-- ==== Sys2Proof/Laws/KeptMemory.lean ====
section
/-! SUPPORT. Kept by memory, the fabric's frames, slates and pages: the queue and the form of the memories. -/

namespace Sys2Proof.Machine

theorem State.draw_kept {i0 : State} (s : State) (hs : Kept i0 s) :
    Kept i0 (State.draw s).2 := by
  rw [State.draw]
  with_reducible repeat' (first
    | assumption | dsimp only | simp only [kept_mk] | refine keptMk_of ?_ rfl rfl rfl | intro _)

theorem State.bump_kept {i0 : State} (s : State) (a : At) (ev n : Nat) (hs : Kept i0 s) :
    Kept i0 (State.bump s a ev n) := by
  unfold State.bump
  with_reducible repeat' (first
    | assumption | dsimp only | simp only [kept_mk] | refine keptMk_of ?_ rfl rfl rfl | refine kept_ite ?_ ?_ | split)

theorem State.perturb_kept {i0 : State} (s : State) (k unit : Nat) (hs : Kept i0 s) :
    Kept i0 (State.perturb s k unit).1 := by
  rw [State.perturb]
  with_reducible repeat' (first
    | assumption | dsimp only | apply State.bump_kept | simp only [kept_mk] | refine keptMk_of ?_ rfl rfl rfl | split | intro _)

theorem State.settleTst_kept {i0 : State} (s : State) (hs : Kept i0 s) :
    Kept i0 (State.settleTst s) := by
  rw [State.settleTst]
  with_reducible repeat' (first
    | assumption | dsimp only | apply State.draw_kept | apply State.bump_kept | refine kept_snd ?_ (by assumption)
    | refine kept_fst ?_ (by assumption) | simp only [kept_mk] | refine keptMk_of ?_ rfl rfl rfl | refine foldl_kept ?_ _ ?_
    | refine foldl_kept_snd ?_ _ ?_ | refine foldl_kept_fst ?_ _ ?_ | refine kept_ite ?_ ?_ | split | intro _)

theorem State.counterNow_kept {i0 : State} (s : State) (g : Nat) (hs : Kept i0 s) :
    Kept i0 (State.counterNow s g).2 := by
  rw [State.counterNow]
  with_reducible repeat' (first
    | assumption | dsimp only | apply State.settleTst_kept | apply State.draw_kept | refine kept_snd ?_ (by assumption)
    | refine kept_fst ?_ (by assumption) | simp only [kept_mk] | refine keptMk_of ?_ rfl rfl rfl | split | intro _)

theorem State.report_kept {i0 : State} (s : State) (cls subject cause : Nat) (seq : Word) (detail : Nat) (hs : Kept i0 s) :
    Kept i0 (State.report s cls subject cause seq detail) := by
  rw [State.report]
  with_reducible repeat' (first
    | assumption | dsimp only | simp only [kept_mk] | refine keptMk_of ?_ rfl rfl rfl)

theorem State.violation_kept {i0 : State} (s : State) (kind where_ addr : Nat) (hs : Kept i0 s) :
    Kept i0 (State.violation s kind where_ addr) := by
  rw [State.violation]
  with_reducible repeat' (first
    | assumption | dsimp only | simp only [kept_mk] | refine keptMk_of ?_ rfl rfl rfl | refine keptMk_wf ?_ ?_ ?_ ?_ | apply Mem.writeN_wf
    | apply Mem.clearN_wf | apply Mem.filter_wf | apply foldl_write_wf | intro _)

theorem State.send_kept {i0 : State} (s : State) (o : Out) (hs : Kept i0 s) :
    Kept i0 (State.send s o) := by
  rw [State.send]
  with_reducible repeat' (first
    | assumption | dsimp only | simp only [kept_mk] | refine keptMk_of ?_ rfl rfl rfl)

theorem State.setCmd_kept {i0 : State} (s : State) (seq : Word) (c : Cmd) (hs : Kept i0 s) :
    Kept i0 (State.setCmd s seq c) := by
  rw [State.setCmd]
  with_reducible repeat' (first
    | assumption | dsimp only | simp only [kept_mk] | refine keptMk_of ?_ rfl rfl rfl)

theorem State.updCmd_kept {i0 : State} (s : State) (seq : Word) (f : Cmd → Cmd) (hs : Kept i0 s) :
    Kept i0 (State.updCmd s seq f) := by
  rw [State.updCmd]
  with_reducible repeat' (first
    | assumption | dsimp only | apply State.setCmd_kept | apply hf | simp only [kept_mk] | refine keptMk_of ?_ rfl rfl rfl | split)

theorem State.setFlag_kept {i0 : State} (s : State) (seq : Word) (bit : Nat) (hs : Kept i0 s) :
    Kept i0 (State.setFlag s seq bit) := by
  rw [State.setFlag]
  with_reducible repeat' (first
    | assumption | dsimp only | apply State.updCmd_kept | simp only [kept_mk] | refine keptMk_of ?_ rfl rfl rfl | intro _)

theorem State.setCore_kept {i0 : State} (s : State) (w : Nat) (c : Core) (hs : Kept i0 s) :
    Kept i0 (State.setCore s w c) := by
  rw [State.setCore]
  with_reducible repeat' (first
    | assumption | dsimp only | simp only [kept_mk] | refine keptMk_of ?_ rfl rfl rfl)

theorem State.updCore_kept {i0 : State} (s : State) (w : Nat) (f : Core → Core) (hs : Kept i0 s) :
    Kept i0 (State.updCore s w f) := by
  rw [State.updCore]
  with_reducible repeat' (first
    | assumption | dsimp only | apply State.setCore_kept | apply hf)

theorem State.setKern_kept {i0 : State} (s : State) (k : Kern) (hs : Kept i0 s) :
    Kept i0 (State.setKern s k) := by
  rw [State.setKern]
  with_reducible repeat' (first
    | assumption | dsimp only | simp only [kept_mk] | refine keptMk_of ?_ rfl rfl rfl | refine kept_ite ?_ ?_ | split | intro _)

theorem State.updPerf_kept {i0 : State} (s : State) (f : Perf → Perf) (hs : Kept i0 s) :
    Kept i0 (State.updPerf s f) := by
  rw [State.updPerf]
  with_reducible repeat' (first
    | assumption | dsimp only | apply hf | simp only [kept_mk] | refine keptMk_of ?_ rfl rfl rfl)

theorem State.latchCounter_kept {i0 : State} (s : State) (g : Nat) (hs : Kept i0 s) :
    Kept i0 (State.latchCounter s g) := by
  rw [State.latchCounter]
  with_reducible repeat' (first
    | assumption | dsimp only | apply State.counterNow_kept | apply State.updPerf_kept | refine kept_snd ?_ (by assumption)
    | refine kept_fst ?_ (by assumption) | simp only [kept_mk] | refine keptMk_of ?_ rfl rfl rfl | split | intro _)

theorem State.reach_kept {i0 : State} (s : State) (k : Word) (u : Nat) (hs : Kept i0 s) :
    Kept i0 (State.reach s k u) := by
  rw [State.reach]
  with_reducible repeat' (first
    | assumption | dsimp only | apply State.latchCounter_kept | apply State.updPerf_kept | apply State.bump_kept | simp only [kept_mk]
    | refine keptMk_of ?_ rfl rfl rfl | refine foldl_kept ?_ _ ?_ | refine kept_ite ?_ ?_ | split | intro _)

theorem State.carry_kept {i0 : State} (s : State) (a b : At) (hs : Kept i0 s) :
    Kept i0 (State.carry s a b) := by
  rw [State.carry]
  with_reducible repeat' (first
    | assumption | dsimp only | apply State.reach_kept | simp only [kept_mk] | refine keptMk_of ?_ rfl rfl rfl | refine kept_ite ?_ ?_
    | split)

theorem State.stopCounters_kept {i0 : State} (s : State) (w : Nat) (hs : Kept i0 s) :
    Kept i0 (State.stopCounters s w) := by
  rw [State.stopCounters]
  with_reducible repeat' (first
    | assumption | dsimp only | apply State.counterNow_kept | apply State.updPerf_kept | refine kept_snd ?_ (by assumption)
    | refine kept_fst ?_ (by assumption) | simp only [kept_mk] | refine keptMk_of ?_ rfl rfl rfl | refine foldl_kept ?_ _ ?_
    | refine foldl_kept_snd ?_ _ ?_ | refine foldl_kept_fst ?_ _ ?_ | split | intro _)

theorem State.setChan_kept {i0 : State} (s : State) (c : Nat) (v : HbmChan) (hs : Kept i0 s) :
    Kept i0 (State.setChan s c v) := by
  rw [State.setChan]
  with_reducible repeat' (first
    | assumption | dsimp only | simp only [kept_mk] | refine keptMk_of ?_ rfl rfl rfl)

theorem State.countBurst_kept {i0 : State} (s : State) (b : Nat) (wr : Bool) (hs : Kept i0 s) :
    Kept i0 (State.countBurst s b wr) := by
  rw [State.countBurst]
  with_reducible repeat' (first
    | assumption | dsimp only | apply State.bump_kept | apply State.perturb_kept | refine kept_snd ?_ (by assumption)
    | refine kept_fst ?_ (by assumption) | simp only [kept_mk] | refine keptMk_of ?_ rfl rfl rfl | refine kept_ite ?_ ?_ | split)

theorem State.hbmTouched_kept {i0 : State} (s : State) (pa n : Nat) (hs : Kept i0 s) :
    Kept i0 (State.hbmTouched s pa n) := by
  rw [State.hbmTouched]
  with_reducible repeat' (first
    | assumption | dsimp only | apply State.countBurst_kept | apply State.setChan_kept | apply State.bump_kept | simp only [kept_mk]
    | refine keptMk_of ?_ rfl rfl rfl | refine foldl_kept ?_ _ ?_ | refine kept_ite ?_ ?_ | split | intro _)

theorem State.burstWrite_kept {i0 : State} (s : State) (b off : Nat) (bs : List Byte) (poisoned : Bool) (hs : Kept i0 s) :
    Kept i0 (State.burstWrite s b off bs poisoned) := by
  rw [State.burstWrite]
  with_reducible repeat' (first
    | assumption | dsimp only | apply State.countBurst_kept | simp only [kept_mk] | refine keptMk_of ?_ rfl rfl rfl
    | refine keptMk_wf ?_ ?_ ?_ ?_ | apply Mem.writeN_wf | apply Mem.clearN_wf | apply Mem.filter_wf | apply foldl_write_wf
    | refine kept_ite ?_ ?_ | split | intro _)

theorem State.hbmWriteGo_kept {i0 : State} (s : State) (y0 : Nat) (y1 : Nat) (y2 : List Byte) (y3 : Bool) (hs : Kept i0 s) :
    Kept i0 (State.hbmWriteGo s y0 y1 y2 y3) := by
  induction y0 generalizing s y1 y2 with
  | zero => exact hs
  | succ n ih =>
    unfold State.hbmWriteGo
    split
    · exact hs
    · exact ih _ _ _ (State.burstWrite_kept _ _ _ _ _ hs)

theorem State.hbmWrite_kept {i0 : State} (s : State) (pa : Nat) (bs : List Byte) (poisoned : Bool) (hs : Kept i0 s) :
    Kept i0 (State.hbmWrite s pa bs poisoned) := by
  rw [State.hbmWrite]
  with_reducible repeat' (first
    | assumption | dsimp only | apply State.hbmWriteGo_kept)

theorem State.setPort_kept {i0 : State} (s : State) (p : Nat) (v : FabPort) (hs : Kept i0 s) :
    Kept i0 (State.setPort s p v) := by
  rw [State.setPort]
  with_reducible repeat' (first
    | assumption | dsimp only | simp only [kept_mk] | refine keptMk_of ?_ rfl rfl rfl)

theorem State.drainPort_kept {i0 : State} (s : State) (p : Nat) (hs : Kept i0 s) :
    Kept i0 (State.drainPort s p) := by
  rw [State.drainPort]
  with_reducible repeat' (first
    | assumption | dsimp only | apply State.setPort_kept | apply State.send_kept | apply State.bump_kept | simp only [kept_mk]
    | refine keptMk_of ?_ rfl rfl rfl | refine foldl_kept ?_ _ ?_ | split | intro _)

theorem State.sendOn_kept {i0 : State} (s : State) (p : Nat) (f : Frame) (hs : Kept i0 s) :
    Kept i0 (State.sendOn s p f) := by
  rw [State.sendOn]
  with_reducible repeat' (first
    | assumption | dsimp only | apply State.setPort_kept | apply State.drainPort_kept | simp only [kept_mk]
    | refine keptMk_of ?_ rfl rfl rfl)

theorem State.route?_kept {i0 : State} (s : State) (f : Frame) (hs : Kept i0 s) :
    KeptOpt i0 (State.route? s f) := by
  rw [State.route?]
  with_reducible repeat' (first
    | assumption | dsimp only | apply State.sendOn_kept | refine keptOpt_map ?_ _ | apply keptOpt_some | exact keptOpt_none _
    | simp only [id_eq] | intro _)

theorem State.sendFrame_kept {i0 : State} (s : State) (f : Frame) (hs : Kept i0 s) :
    Kept i0 (State.sendFrame s f) := by
  rw [State.sendFrame]
  with_reducible repeat' (first
    | assumption | dsimp only | apply State.route?_kept | apply KeptOpt.getD)

theorem State.respond_kept {i0 : State} (s : State) (type flow status : Nat) (h : FrameHdr) (payload : List Byte) (hs : Kept i0 s) :
    Kept i0 (State.respond s type flow status h payload) := by
  rw [State.respond]
  with_reducible repeat' (first
    | assumption | dsimp only | apply State.sendFrame_kept | simp only [id_eq])

theorem State.request_kept {i0 : State} (s : State) (seq : Word) (dst flow type addr : Nat) (payload : List Byte) (kind : ReqKind) (hs : Kept i0 s) :
    Kept i0 (State.request s seq dst flow type addr payload kind) := by
  unfold State.request
  with_reducible repeat' (first
    | assumption | dsimp only | apply State.bump_kept | apply State.sendFrame_kept | simp only [kept_mk] | refine keptMk_of ?_ rfl rfl rfl
    | simp only [id_eq] | split)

..........

- _What the task requires_: What you return must be the lines above that run from the line with "rw [State.reach]" to the line with "State.updPerf_kept | apply State.bump_kept | simp only [kept_mk]", inclusive, each copied exactly.

- _Response_:
  rw [State.reach]
  with_reducible repeat' (first
    | assumption | dsimp only | apply State.latchCounter_kept | apply State.updPerf_kept | apply State.bump_kept | simp only [kept_mk]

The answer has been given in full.